*Records for processing*:

-- ==== Sys2Proof/Machine/Flags.lean ====
section
/-! DEFINITION. The part's flags to the outside: the pending notice list (R41, R42), and the two tallies with the line state
derived from them (R19 to R23). -/

namespace Sys2Proof.Machine

/-! ### Notices -/

/-- The SETUP record enables the kind (R41). -/
def State.enabled (s : State) (k : NoticeKind) : Bool :=
  match s.cmd.setup with
  | some c => c.mask.getLsbD k.code
  | none => false

/-- A count that stays at 255 once there (R41). -/
def bump255 (n : Nat) : Nat := min 255 (n + 1)

/-- An event coalesced into its kind's entry: into the count while not offered, into the follow-on count once offered (R41). -/
def NoticeEntry.coalesce (e : NoticeEntry) (detail : List Byte) : NoticeEntry :=
  if e.offered then { e with follow := bump255 e.follow, followDetail := detail }
  else { e with count := bump255 e.count, detail := detail }

/-- An event recorded in the list (R41). -/
def recordNotice (k : NoticeKind) (detail : List Byte) (l : List NoticeEntry) : List NoticeEntry :=
  if l.any (·.kind == k) then l.map fun e => if e.kind == k then e.coalesce detail else e
  else l ++ [⟨k, 1, detail, false, 0, []⟩]

/-- The entry to offer next: the lowest class, then the lowest kind number, among those not offered (R42). -/
def nextNotice : List NoticeEntry → Option NoticeEntry
  | [] => none
  | e :: es =>
    match nextNotice es with
    | none => if e.offered then none else some e
    | some f => if !e.offered && e.kind.cls * 16 + e.kind.code < f.kind.cls * 16 + f.kind.code then some e else some f

/-- The payload of a NOTICE (section 10.4). -/
def State.noticePayload (s : State) (e : NoticeEntry) : List Byte :=
  [byte s.host, byte e.kind.code, byte e.count] ++ pad8 e.detail

/-- A NOTICE is built when none is outstanding, the list holds an entry not offered, and no host command is being handled
(R42; assumption log, entry 8). -/
def State.buildNotice (s : State) : State :=
  if s.cmd.handling || s.cmd.noticeOut.isSome then s
  else
    match nextNotice s.cmd.notices with
    | none => s
    | some e =>
      let s' : State :=
        { s with cmd :=
          { s.cmd with
            notices := s.cmd.notices.map fun f => if f.kind == e.kind then { f with offered := true } else f
            noticeOut := some ⟨s.line.nextSerial, e.kind, false⟩ } }
      s'.offer .command e.kind.cls 33 (s.noticePayload e)

/-- A unit raises an event (R41). One recorded in DOZE is an internal wake (R155). The NOTICE is built when the handling ends,
so that the events of one handling are all counted in it (R183, R204; assumption log, entry 22). -/
def State.raise (s : State) (k : NoticeKind) (detail : List Byte) : State :=
  if s.enabled k then { s with cmd := { s.cmd with notices := recordNotice k detail s.cmd.notices } }.internalWake else s

/-- What becomes of an entry whose NOTICE was sent: removed, or fresh with its follow-on count (R42). -/
def sentNotice (k : NoticeKind) : List NoticeEntry → List NoticeEntry
  | [] => []
  | e :: es =>
    if e.kind == k then
      if e.follow == 0 then sentNotice k es
      else ⟨e.kind, e.follow, e.followDetail, false, 0, []⟩ :: sentNotice k es
    else e :: sentNotice k es

/-- The line interface reports the outstanding NOTICE sent or removed unsent; the next one is built when the handling ends
(R42). -/
def State.noticeGone (s : State) (serial : Nat) (sent : Bool) : State :=
  match s.cmd.noticeOut with
  | none => s
  | some o =>
    if o.serial != serial then s
    else
      { s with cmd :=
        { s.cmd with
          noticeOut := none
          notices := if sent && !o.void then sentNotice o.kind s.cmd.notices else s.cmd.notices } }

/-- The end of a handling that recorded events or ended the outstanding NOTICE: the next NOTICE is built (R42). -/
def State.tellHost (s : State) (before : Command) : State :=
  if s.cmd.notices == before.notices && s.cmd.noticeOut == before.noticeOut then s else s.buildNotice

/-! ### Tallies and line state -/

/-- The line state the two tallies give (R21). -/
def deriveLineState (sendTally listenTally : Nat) : LineState :=
  if 192 ≤ sendTally then .detached
  else if sendTally ≤ 95 && listenTally ≤ 95 then .vocal
  else .muted

/-- The tallies take new values and the line state is derived afresh; LINE-STATE is raised at a change of it (R21). A
change to VOCAL ends the extra wait (R22), and entering DETACHED clears the recovery count (R23). -/
def State.setTallies (s : State) (sendTally listenTally : Nat) : State :=
  let st := deriveLineState sendTally listenTally
  let s' : State :=
    { s with line :=
      { s.line with
        sendTally := sendTally
        listenTally := listenTally
        state := st
        extraWait := if st == .vocal && s.line.state != .vocal then 0 else s.line.extraWait
        recoveryCount := if st == .detached && s.line.state != .detached then 0 else s.line.recoveryCount } }
  if st == s.line.state then s' else s'.raise .lineState [byte st.code, byte sendTally, byte listenTally]

/-- The send tally rises; a DETACHED station's does not (R19, R21). -/
def State.sendRise (s : State) (n : Nat) : State :=
  if s.line.state == .detached then s else s.setTallies (s.line.sendTally + n) s.line.listenTally

/-- The listen tally rises, to 127 at most (R19). -/
def State.listenRise (s : State) (n : Nat) : State :=
  if s.line.state == .detached then s else s.setTallies s.line.sendTally (min 127 (s.line.listenTally + n))

/-- An own parcel is complete: the send tally falls by 1 (R20). -/
def State.sendFall (s : State) : State := s.setTallies (s.line.sendTally - 1) s.line.listenTally

/-- The listen tally after a parcel received and echoed (R20). -/
def listenAfterReceipt (n : Nat) : Nat := if 95 < n then 90 else n - 1

/-- A parcel is complete as a receiver and was echoed (R20). -/
def State.listenFall (s : State) : State := s.setTallies s.line.sendTally (listenAfterReceipt s.line.listenTally)

end Sys2Proof.Machine
end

*Description of the task*: In the data above, find the line with "none => false" and the line with "e with follow". Retype both, plus every line between them, exactly.

*Response*:
  | none => false

/-- A count that stays at 255 once there (R41). -/
def bump255 (n : Nat) : Nat := min 255 (n + 1)

/-- An event coalesced into its kind's entry: into the count while not offered, into the follow-on count once offered (R41). -/
def NoticeEntry.coalesce (e : NoticeEntry) (detail : List Byte) : NoticeEntry :=
  if e.offered then { e with follow := bump255 e.follow, followDetail := detail }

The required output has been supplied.